Sunnis account for only 20 percent of Iraq’s estimated 27 million people, but they are in a strong position to derail the constitution. If two-thirds of voters in any three provinces reject the charter, the constitution will be defeated. Sunnis have the majority in at least four provinces.
After two months of talks, negotiators for the Shiite-Kurd bloc and the Sunnis remained divided over such fundamental issues as:
• Whether Iraq should be turned into a federal state or decentralized by granting more power to provincial authorities;
• How the country’s oil wealth will be divided;
• Whether Baath Party members should be purged from government; and
• Whether Iraq will be considered an Arab or Islamic nation.
The deadlock came despite frantic US efforts to secure a political consensus that hopefully would deliver a massive vote for the charter _ taking the steam out of the Sunni-led insurgency and enabling a withdrawal of US troops to start next year.
Khalilzad met with various negotiators and al-Hassani late Saturday trying to broker wording acceptable to the Sunnis. Khalilzad told CNN’s “Late Edition” that while the Sunnis did not get everything they wanted in the constitution, neither did the other blocs.
“None of the communities are 100 percent happy with the draft,” he said. “A constitution is not a party platform. It’s a common road map.”
Sunni leaders said their people should oppose the charter peacefully by voting “no” in the referendum.
“The (Sunni) bloc should now convene a general conference to decide how to proceed,” Sadoun Zubaydi said. “Boycotting the referendum and parliamentary elections (in December) would be a lose-lose proposition. Our hope will be in the next parliament that will hopefully be more balanced than this one.”
In other developments:
• A suicide car bomber targeting a US patrol in southeastern Mosul killed three civilians, police said.
• Iraqi police found nine bodies in Mosul’s al Intisar neighborhood. Eight victims were civilians and the other a policeman, authorities said.
• The government’s top Sunni cleric said 36 bodies found three days ago in a dry riverbed near the Iranian border were believed to be Sunni Arabs.
Ahmed Abdul Ghafour al-Samarrai, head of the government’s Sunni Endowments, said the bodies “are believed to be for people from (Baghdad’s northern neighborhood of) Hurriyah and they belong to the Sunni sect.” The cleric did not give further details.
If true, the killings are likely to heighten sectarian tensions. Both Sunnis and Shiites have accused one another of involvement in “death squad” assassinations of members of the rival sect.
All the men were shot in the head, and some were handcuffed. The bodies were discovered near Badrah, southeast of Baghdad.
In the southern city of Kut, authorities said they found the bodies of six people who were handcuffed, blindfolded and tortured.
Associated Press reporters Qassim Abdul-Zahra and Bassem Mroue contributed to this report.

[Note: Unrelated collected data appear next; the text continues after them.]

-- ==== Sys2Proof/Laws/FrameProgram.lean ====
section
/-!
SUPPORT. What each operation leaves unchanged: the operations on registers, of the voter and of the cyclic program.
-/

namespace Sys2Proof.Machine

@[simp] theorem enterJoin_frame (s : State) :
    KeepsRest s (enterJoin s) ∧ (enterJoin s).vot = s.vot ∧ (enterJoin s).trust = s.trust ∧ (enterJoin s).col = s.col ∧
    KeepsUnits s (enterJoin s) := by
  simp [enterJoin]

@[simp] theorem yieldNow_frame (s : State) :
    KeepsRest s (yieldNow s) ∧ (yieldNow s).mem = s.mem ∧ (yieldNow s).vot = s.vot ∧ (yieldNow s).rng = s.rng ∧ (yieldNow s).cyc = s.cyc ∧
    (yieldNow s).trust = s.trust ∧ (yieldNow s).col = s.col ∧ KeepsUnits s (yieldNow s) := by
  simp [yieldNow]

@[simp] theorem resyncNow_frame (s : State) :
    KeepsRest s (resyncNow s) ∧ (resyncNow s).vot = s.vot ∧ (resyncNow s).trust = s.trust ∧ (resyncNow s).col = s.col ∧
    KeepsUnits s (resyncNow s) := by
  simp [resyncNow]

@[simp] theorem readEffect_frame l a (s : State) :
    KeepsRest s (readEffect l a s) ∧ KeepsCore s (readEffect l a s) ∧ (readEffect l a s).rcd = s.rcd ∧ (readEffect l a s).flt = s.flt ∧
    KeepsUnits s (readEffect l a s) := by
  simp [readEffect]

@[simp] theorem laneRegRead_frame l c a (s : State) :
    KeepsRest s (laneRegRead l c a s).2 ∧ KeepsCore s (laneRegRead l c a s).2 ∧ (laneRegRead l c a s).2.rcd = s.rcd ∧
    (laneRegRead l c a s).2.flt = s.flt ∧ KeepsUnits s (laneRegRead l c a s).2 := by
  simp [laneRegRead]

@[simp] theorem ringCommit_frame r k w (s : State) :
    KeepsRest s (ringCommit r k w s) ∧ (ringCommit r k w s).vot = s.vot ∧ (ringCommit r k w s).cyc = s.cyc ∧
    (ringCommit r k w s).cls = s.cls ∧ (ringCommit r k w s).col = s.col ∧ KeepsUnits s (ringCommit r k w s) := by
  unfold ringCommit
  split <;> simp

@[simp] theorem ucalRefused_frame (s : State) :
    KeepsRest s (ucalRefused s) ∧ (ucalRefused s).mem = s.mem ∧ (ucalRefused s).vot = s.vot ∧ (ucalRefused s).rng = s.rng ∧
    (ucalRefused s).cyc = s.cyc ∧ (ucalRefused s).cls = s.cls ∧ (ucalRefused s).col = s.col ∧ KeepsUnits s (ucalRefused s) := by
  simp [ucalRefused]

@[simp] theorem ucalCommand_frame store (s : State) :
    KeepsRest s (ucalCommand store s) ∧ (ucalCommand store s).mem = s.mem ∧ (ucalCommand store s).vot = s.vot ∧
    (ucalCommand store s).rng = s.rng ∧ (ucalCommand store s).cyc = s.cyc ∧ (ucalCommand store s).cls = s.cls ∧
    (ucalCommand store s).col = s.col ∧ KeepsUnits s (ucalCommand store s) := by
  simp [ucalCommand]

@[simp] theorem clearCrossings_frame mask (s : State) :
    KeepsRest s (clearCrossings mask s) ∧ KeepsCore s (clearCrossings mask s) ∧ KeepsReports s (clearCrossings mask s) ∧
    (clearCrossings mask s).tim = s.tim ∧ (clearCrossings mask s).stra = s.stra ∧ (clearCrossings mask s).eth = s.eth ∧
    (clearCrossings mask s).mvb = s.mvb ∧ (clearCrossings mask s).chk = s.chk ∧ (clearCrossings mask s).mot = s.mot ∧
    (clearCrossings mask s).ana = s.ana ∧ (clearCrossings mask s).fld = s.fld ∧ (clearCrossings mask s).pwr = s.pwr ∧
    (clearCrossings mask s).regs = s.regs := by
  simp [clearCrossings]

@[simp] theorem clearPin_frame (s : State) :
    KeepsRest s (clearPin s) ∧ KeepsCore s (clearPin s) ∧ KeepsUnits s (clearPin s) := by
  simp [clearPin]

@[simp] theorem maskedCommit_frame a w (s : State) :
    KeepsRest s (maskedCommit a w s) ∧ KeepsCore s (maskedCommit a w s) ∧ KeepsReports s (maskedCommit a w s) ∧
    (maskedCommit a w s).tim = s.tim ∧ (maskedCommit a w s).stra = s.stra ∧ (maskedCommit a w s).eth = s.eth ∧
    (maskedCommit a w s).mvb = s.mvb ∧ (maskedCommit a w s).chk = s.chk ∧ (maskedCommit a w s).mot = s.mot ∧
    (maskedCommit a w s).ana = s.ana ∧ (maskedCommit a w s).fld = s.fld ∧ (maskedCommit a w s).pwr = s.pwr ∧
    (maskedCommit a w s).cross = s.cross := by
  unfold maskedCommit
  (repeat' split) <;> simp [*]

@[simp] theorem strCommit_frame ch a w (s : State) :
    KeepsRest s (strCommit ch a w s) ∧ KeepsCore s (strCommit ch a w s) ∧ (strCommit ch a w s).tim = s.tim ∧
    (strCommit ch a w s).eth = s.eth ∧ (strCommit ch a w s).mvb = s.mvb ∧ (strCommit ch a w s).chk = s.chk ∧
    (strCommit ch a w s).mot = s.mot ∧ (strCommit ch a w s).ana = s.ana ∧ (strCommit ch a w s).fld = s.fld ∧
    (strCommit ch a w s).pwr = s.pwr ∧ (strCommit ch a w s).cross = s.cross := by
  unfold strCommit
  simp [onlyIf]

Iraq Sunni Delegates Reject “American” Constitution
BAGHDAD (August 28, 2005) — A Sunni Arab delegate on the committee drafting Iraq’s constitution said all his colleagues on the panel objected to a draft presented to parliament on Sunday and would campaign against it in an October referendum.
“We have not agreed on this constitution. We have objections which are the same as we had from day one,” Hussein al-Falluji told Reuters, saying he was speaking for all Sunni delegates and denying suggestions the group was split.
“If there is no forging of the results, I believe the people will say “No” to the American constitution,” he said, in reference to an expected referendum in October. “This is an American constitution and we will not accept it no matter what,” he said.
Referring to French and Dutch referendums this year that sank a draft constitution for the European Union, he said: “The Iraqi people will be the third after the French and Dutch to say ‘No’ to a constitution.”